-- ==== Sys2Proof/Laws/Ops.lean ====
section
/-! SUPPORT. What each shared operation of Machine/Ops.lean leaves as it was: one lemma for each operation and each field of the state that it never writes. -/

namespace Sys2Proof.Machine

variable (s : State)

/-! ### `wakeRequest` writes only `svc` -/

@[simp] theorem wakeRequest_pending' (t v p : Nat) : (s.wakeRequest t v p).pending = s.pending := by
  rfl
@[simp] theorem wakeRequest_tick' (t v p : Nat) : (s.wakeRequest t v p).tick = s.tick := by
  rfl
@[simp] theorem wakeRequest_sub' (t v p : Nat) : (s.wakeRequest t v p).sub = s.sub := by
  rfl
@[simp] theorem wakeRequest_provisioned' (t v p : Nat) : (s.wakeRequest t v p).provisioned = s.provisioned := by
  rfl
@[simp] theorem wakeRequest_free' (t v p : Nat) : (s.wakeRequest t v p).free = s.free := by
  rfl
@[simp] theorem wakeRequest_regs' (t v p : Nat) : (s.wakeRequest t v p).regs = s.regs := by
  rfl
@[simp] theorem wakeRequest_applied' (t v p : Nat) : (s.wakeRequest t v p).applied = s.applied := by
  rfl
@[simp] theorem wakeRequest_mem' (t v p : Nat) : (s.wakeRequest t v p).mem = s.mem := by
  rfl
@[simp] theorem wakeRequest_hosts' (t v p : Nat) : (s.wakeRequest t v p).hosts = s.hosts := by
  rfl
@[simp] theorem wakeRequest_turn' (t v p : Nat) : (s.wakeRequest t v p).turn = s.turn := by
  rfl
@[simp] theorem wakeRequest_sessionNo' (t v p : Nat) : (s.wakeRequest t v p).sessionNo = s.sessionNo := by
  rfl
@[simp] theorem wakeRequest_out' (t v p : Nat) : (s.wakeRequest t v p).out = s.out := by
  rfl
@[simp] theorem wakeRequest_hp1Ibi' (t v p : Nat) : (s.wakeRequest t v p).hp1Ibi = s.hp1Ibi := by
  rfl
@[simp] theorem wakeRequest_log' (t v p : Nat) : (s.wakeRequest t v p).log = s.log := by
  rfl
@[simp] theorem wakeRequest_logSat' (t v p : Nat) : (s.wakeRequest t v p).logSat = s.logSat := by
  rfl
@[simp] theorem wakeRequest_fenced' (t v p : Nat) : (s.wakeRequest t v p).fenced = s.fenced := by
  rfl
@[simp] theorem wakeRequest_runs' (t v p : Nat) : (s.wakeRequest t v p).runs = s.runs := by
  rfl
@[simp] theorem wakeRequest_check' (t v p : Nat) : (s.wakeRequest t v p).check = s.check := by
  rfl
@[simp] theorem wakeRequest_snap' (t v p : Nat) : (s.wakeRequest t v p).snap = s.snap := by
  rfl
@[simp] theorem wakeRequest_groups' (t v p : Nat) : (s.wakeRequest t v p).groups = s.groups := by
  rfl
@[simp] theorem wakeRequest_targets' (t v p : Nat) : (s.wakeRequest t v p).targets = s.targets := by
  rfl
@[simp] theorem wakeRequest_srcs' (t v p : Nat) : (s.wakeRequest t v p).srcs = s.srcs := by
  rfl
@[simp] theorem wakeRequest_sluices' (t v p : Nat) : (s.wakeRequest t v p).sluices = s.sluices := by
  rfl
@[simp] theorem wakeRequest_pins' (t v p : Nat) : (s.wakeRequest t v p).pins = s.pins := by
  rfl
@[simp] theorem wakeRequest_evq' (t v p : Nat) : (s.wakeRequest t v p).evq = s.evq := by
  rfl
@[simp] theorem wakeRequest_wave' (t v p : Nat) : (s.wakeRequest t v p).wave = s.wave := by
  rfl
@[simp] theorem wakeRequest_jobs' (t v p : Nat) : (s.wakeRequest t v p).jobs = s.jobs := by
  rfl
@[simp] theorem wakeRequest_chans' (t v p : Nat) : (s.wakeRequest t v p).chans = s.chans := by
  rfl
@[simp] theorem wakeRequest_ports' (t v p : Nat) : (s.wakeRequest t v p).ports = s.ports := by
  rfl
@[simp] theorem wakeRequest_afe' (t v p : Nat) : (s.wakeRequest t v p).afe = s.afe := by
  rfl
@[simp] theorem wakeRequest_twr' (t v p : Nat) : (s.wakeRequest t v p).twr = s.twr := by
  rfl
@[simp] theorem wakeRequest_cry' (t v p : Nat) : (s.wakeRequest t v p).cry = s.cry := by
  rfl
@[simp] theorem wakeRequest_pan' (t v p : Nat) : (s.wakeRequest t v p).pan = s.pan := by
  rfl
@[simp] theorem wakeRequest_time' (t v p : Nat) : (s.wakeRequest t v p).time = s.time := by
  rfl
@[simp] theorem wakeRequest_launches' (t v p : Nat) : (s.wakeRequest t v p).launches = s.launches := by
  rfl
@[simp] theorem wakeRequest_timers' (t v p : Nat) : (s.wakeRequest t v p).timers = s.timers := by
  rfl
@[simp] theorem wakeRequest_slt' (t v p : Nat) : (s.wakeRequest t v p).slt = s.slt := by
  rfl
@[simp] theorem wakeRequest_rf' (t v p : Nat) : (s.wakeRequest t v p).rf = s.rf := by
  rfl
@[simp] theorem wakeRequest_doms' (t v p : Nat) : (s.wakeRequest t v p).doms = s.doms := by
  rfl
@[simp] theorem wakeRequest_ldg' (t v p : Nat) : (s.wakeRequest t v p).ldg = s.ldg := by
  rfl
@[simp] theorem wakeRequest_pln' (t v p : Nat) : (s.wakeRequest t v p).pln = s.pln := by
  rfl
@[simp] theorem wakeRequest_store' (t v p : Nat) : (s.wakeRequest t v p).store = s.store := by
  rfl
@[simp] theorem wakeRequest_life' (t v p : Nat) : (s.wakeRequest t v p).life = s.life := by
  rfl
@[simp] theorem wakeRequest_cal' (t v p : Nat) : (s.wakeRequest t v p).cal = s.cal := by
  rfl
@[simp] theorem wakeRequest_pwr' (t v p : Nat) : (s.wakeRequest t v p).pwr = s.pwr := by
  rfl
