-- ==== Sys2Proof/Laws/Parts.lean ====
section
/-! SUPPORT. Single facts about the Pan, the acquisition grid, the measurement queue, the timing messages and the Planner. -/

namespace Sys2Proof.Machine

theorem recStarts_mem {s t : State} (h : s.mem = t.mem) (cfg : Word) (wp fuel o : Nat) : s.recStarts cfg wp fuel o = t.recStarts cfg wp fuel o := by
  induction fuel generalizing o with
  | zero => rfl
  | succ k ih => simp only [State.recStarts, State.ringWord, rdWord_mem h, ih]

theorem panAllow_ok {s : State} {n : Nat} {b : Bool} (h1 : s.isFenced 8 8 = false) (h2 : s.isFenced 4 n = false) (h3 : b = true → s.streamOn n = true) : s.panAllow n b = 0 := by
  simp only [State.panAllow, h1, h2, firstStatus, Bool.false_eq_true, if_false]
  rw [if_neg]
  cases b <;> simp_all

theorem wmCheck_rp (s : State) (n m : Nat) : ((s.wmCheck n).stream m).rp = (s.stream m).rp := by
  have hr : ∀ (u : State) k w, (u.raise k w).stream m = u.stream m := by intro u k w; simp [State.stream]
  unfold State.wmCheck
  dsimp only
  split
  · rw [setStream_stream]; split <;> simp_all
  · split
    · split
      · rfl
      · rw [hr, setStream_stream]; split <;> simp_all
    · rw [setStream_stream]; split <;> simp_all

theorem toGrid_ad (s : State) (c : Nat) : (s.toGrid c).ad c = s.ad c := by
  unfold State.toGrid State.toTb
  dsimp only
  split
  · rfl
  · split
    · rfl
    · split
      · rfl
      · split <;> rfl

theorem merged_full (x v all : Word) : (x &&& ~~~(0xFFFFFFFF#32 &&& all) ||| v &&& (0xFFFFFFFF#32 &&& all)) &&& all = v &&& all := by
  have e0 : (0xFFFFFFFF#32) = BitVec.allOnes 32 := by decide
  rw [e0, BitVec.allOnes_and]
  apply BitVec.eq_of_getLsbD_eq
  intro i hi
  simp only [BitVec.getLsbD_and, BitVec.getLsbD_or, BitVec.getLsbD_not]
  cases x.getLsbD i <;> cases v.getLsbD i <;> cases all.getLsbD i <;> simp

theorem parse_type {l : List Word} {m : TimeMsg} (h : TimeMsg.parse l = some m) : bits (l.getD 0 0) 3 0 = m.type := by
  unfold TimeMsg.parse at h
  dsimp only at h
  split at h
  · cases h
  · injection h with h; rw [← h]

theorem timeCmd_link {s : State} {l ty f : Nat} {words : List Word} {m : TimeMsg} (hl : l < 2) (hr : s.linkRuns l = true) (hp : TimeMsg.parse words = some m) (ht : m.type = ty) :
    s.timeCmd l ty f words = ((s.atF f).clearSent).recvTime l (((s.atF f).clearSent).bareFrame words) := by
  unfold State.timeCmd
  have h1 : ((s.atF f).clearSent).linkRuns l = true := hr
  have h2 : (l == 2) = false := by simp; omega
  dsimp only
  rw [h1, if_neg (by simp; omega), if_pos (by rw [parse_type hp, ht])]

theorem timeCmd_radio {s : State} {ty f : Nat} {words : List Word} {m : TimeMsg} (h1 : s.rfServes = true) (hp : TimeMsg.parse words = some m) (ht : m.type = ty) :
    s.timeCmd 2 ty f words = ((s.atF f).clearSent).recvTime 2 (((s.atF f).clearSent).bareFrame words) := by
  unfold State.timeCmd
  have e1 : ((s.atF f).clearSent).rfServes = true := h1
  dsimp only
  rw [e1, if_neg (by simp), if_pos (by rw [parse_type hp, ht])]

theorem evt_mode (s : State) (r : Reg) (n b : Nat) : (s.evt r n b).plnModeInForce = s.plnModeInForce := by
  simp [State.plnModeInForce, State.afld, State.app]

theorem overspend_over (s : State) (l) (a : s.pln.limit = some l) (b : l < s.sinceBoundary) :
    s.overspendTrip = if s.plnModeInForce = 2 then s.emergencyPlan else { (s.evt .plnEvt 0 1) with pln := { (s.evt .plnEvt 0 1).pln with limit := none } } := by
  unfold State.overspendTrip
  split
  · rename_i h; rw [h] at a; cases a
  · rename_i l' h
    have : l' = l := by rw [h] at a; exact Option.some.inj a
    subst this
    rw [if_neg (Rat.not_le.mpr b)]

end Sys2Proof.Machine
end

> _EXERCISE INSTRUCTIONS_
Check each line above for the string "lean" and copy those that have it.

> _RESPONSE TO THE TASK_
-- ==== Sys2Proof/Laws/Ops.lean ====
/-! SUPPORT. What each shared operation of Machine/Ops.lean leaves as it was: one lemma for each operation and each field of the state that it never writes. -/
-- ==== Sys2Proof/Laws/Parts.lean ====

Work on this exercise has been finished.